━━━ GIVEN RECORDS
/-- What a read command leaves on the lines (R116). -/
theorem bus_readAnswer (i : Instr) (rsLevel : Level) (n : Word32) :
    ((readAnswer i r rsLevel n s).pad r.cfg.rs.toNat).latch = rsLevel ∧
      (∀ p ∈ dataPins r, ((readAnswer i r rsLevel n s).pad p).mode = .out ∧
        ((readAnswer i r rsLevel n s).pad p).latch = (s.pad p).latch) ∧
      ((readAnswer i r rsLevel n s).pad r.cfg.rw.toNat).latch = Config.rwIdle ∧
      ((readAnswer i r rsLevel n s).pad r.cfg.ew.toNat).latch = Config.ewIdle ∧
      (readAnswer i r rsLevel n s).life = s.life := by
  have hnocheck := noCheck_readFrame r rsLevel n
  have hframe := readFrame_readAnswer i r rsLevel n s
  refine ⟨?_, fun p hp => ⟨?_, ?_⟩, ?_, ?_, hframe.life⟩
  · exact (latch_runStmts hnocheck _ (gpio_lt_of_openInv hinv (rs_mem_lines _ _))).trans
      (latchAfter_readFrame_rs hinv hread rsLevel n _)
  · exact (mode_runStmts hnocheck _ (dataPin_lt hinv hp)).trans (modeAfter_readFrame r rsLevel n hp _)
  · exact hframe.latch p (dataPin_ne_rs hinv hp) (dataPin_ne_rw hinv hread hp)
  · refine (latch_runStmts hnocheck _ (gpio_lt_of_openInv hinv (rw_mem_lines _ hread))).trans ?_
    rw [pad_accept, hinv.rw_idle hread, latchAfter_readFrame_rw hinv hread]
  · exact (hframe.latch _ (rs_ne_ew hinv).symm (ew_ne_rw hinv hread)).trans hinv.ew_idle

end Bus

/-! ### Read-strobe pulses -/

/-- Pulses are told by the writes of a trace, so by its micro-operations (R28, R99). -/
theorem pulsesFrom_eq_of_microOp (p : Nat) (active armed : Level) (es : List Event) :
    pulsesFrom p active armed es = pulsesFrom p active armed ((es.map Event.microOp).map plainEvent) := by
  rw [List.map_map]
  induction es generalizing armed with
  | nil => rfl
  | cons e es ih => cases e <;> simp [pulsesFrom, Event.microOp, plainEvent, ih]

/-- Events that write another pin or none are no part of a pulse (R99). -/
theorem pulsesFrom_append {p : Nat} {es : List Event} (h : ∀ v, .write p v ∉ es) (active armed : Level)
    (rest : List Event) : pulsesFrom p active armed (es ++ rest) = pulsesFrom p active armed rest := by
  induction es with
  | nil => rfl
  | cons e es ih =>
    have htail := ih fun v hv => h v (List.mem_cons_of_mem _ hv)
    cases e with
    | write q v =>
      have hne : q ≠ p := by rintro rfl; exact h v List.mem_cons_self
      rw [List.cons_append, pulsesFrom_write_ne hne, htail]
    | _ => exact htail

/-- A read cycle is one pulse on RW and leaves the strobe idle (R108). -/
theorem pulsesFrom_readCycleOps (r : OpenRegs) (armed : Level) (es : List Event) :
    pulsesFrom r.cfg.rw.toNat Config.rwActive armed ((readCycleOps r).map plainEvent ++ es) =
      1 + pulsesFrom r.cfg.rw.toNat Config.rwActive false es := by
  have hsamples (armed : Level) (rest : List Event) := pulsesFrom_append (p := r.cfg.rw.toNat)
    (es := (dataPins r).map fun p => .sample p false) (by simp) Config.rwActive armed rest
  simp [readCycleOps, plainEvent, pulsesFrom, Function.comp_def, hsamples, Config.rwIdle]

/-- A byte is one pulse in 8-bit mode and two in 4-bit mode (R110, R117). -/
theorem pulsesFrom_readByteOps (r : OpenRegs) (armed : Level) (es : List Event) :
    pulsesFrom r.cfg.rw.toNat Config.rwActive armed ((readByteOps r).map plainEvent ++ es) =
      cyclesPerByte r + pulsesFrom r.cfg.rw.toNat Config.rwActive false es := by
  cases h : r.w4
  all_goals simp [readByteOps, cyclesPerByte, h, pulsesFrom_readCycleOps, ← Nat.add_assoc]

/-- The bytes of a frame: as many pulses for every byte (R117). -/
theorem pulsesFrom_replicate_readByteOps (r : OpenRegs) (n : Nat) (es : List Event) :
    pulsesFrom r.cfg.rw.toNat Config.rwActive false ((List.replicate n (readByteOps r)).flatten.map plainEvent ++ es) =
      cyclesPerByte r * n + pulsesFrom r.cfg.rw.toNat Config.rwActive false es := by
  induction n with
  | zero => simp
  | succ n ih =>
    rw [List.replicate_succ, List.flatten_cons, List.map_append, List.append_assoc, pulsesFrom_readByteOps, ih,
      Nat.mul_succ]
    omega

/-- The pulses on RW in a frame are those of its bytes (R111, R117). -/
theorem pulses_frameRead {r : OpenRegs} {rsLevel : Level} {n : Nat} {es : List Event} {data : List Byte} {s t : State}
    (h : FrameRead r rsLevel n es data s t) (hrs : r.cfg.rs.toNat ≠ r.cfg.rw.toNat) :
    pulses r.cfg.rw.toNat Config.rwActive es = cyclesPerByte r * n := by
  have hmodes (m : PadMode) (rest : List Event) := pulsesFrom_append (p := r.cfg.rw.toNat)
    (es := (dataPins r).map fun p => .mode p m) (by simp) Config.rwActive false rest
  have hend := hmodes .out []
  rw [pulses, pulsesFrom_eq_of_microOp, h.ops, readFrameOps]
  simp only [List.cons_append, List.map_cons, List.map_append, List.map_map, List.append_assoc]
  rw [show plainEvent (.write r.cfg.rs.toNat rsLevel) = .write r.cfg.rs.toNat rsLevel from rfl,
    pulsesFrom_write_ne hrs]
  simp only [Function.comp_def, plainEvent]
  rw [hmodes, pulsesFrom_replicate_readByteOps, ← List.append_nil ((dataPins r).map _), hend]
  rfl

/-! ### The obligations -/

/-- Settles O34. -/
theorem readsOnAWriteOnlyBusTouchNothing : Obligations.ReadsOnAWriteOnlyBusTouchNothing :=
  fun _ _ hlife hread => ⟨exec_rdb_of_writeOnly hlife hread, exec_rdr_of_writeOnly hlife hread⟩

/-- Settles O29: the frame of `count` bytes at the data level. -/
theorem rdbReadsEveryByteInOrder : Obligations.RdbReadsEveryByteInOrder := by
  refine ⟨fun s count hlife => exec_rdb_of_closed hlife count,
    fun s r count hlife hread => exec_rdb_of_writeOnly hlife hread count, fun s r count hlife hread => ?_⟩
  obtain ⟨es, data, h⟩ := frameRead_readAnswer (.rdb count) r Config.rsDataLevel count s
  obtain ⟨-, -, -, -, hcnt⟩ := readAnswer_counters (.rdb count) r Config.rsDataLevel count s
  have hresponses := readAnswer_responses (.rdb count) r Config.rsDataLevel count s
  rw [h.rdata] at hresponses
  exact ⟨_, es, data, exec_rdb_of_readable hlife hread count, h.trace, h.ops, rfl, hresponses, h.length, h.bits,
    readFrame_readAnswer .., dir_readAnswer .., hcnt, h.rdata, h.rxb⟩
━━━━━━
WHAT YOU WILL DO
Among the entries above, how many lines have the string "bytes" in them? Only the number should be given.

OUTPUT BELOW
3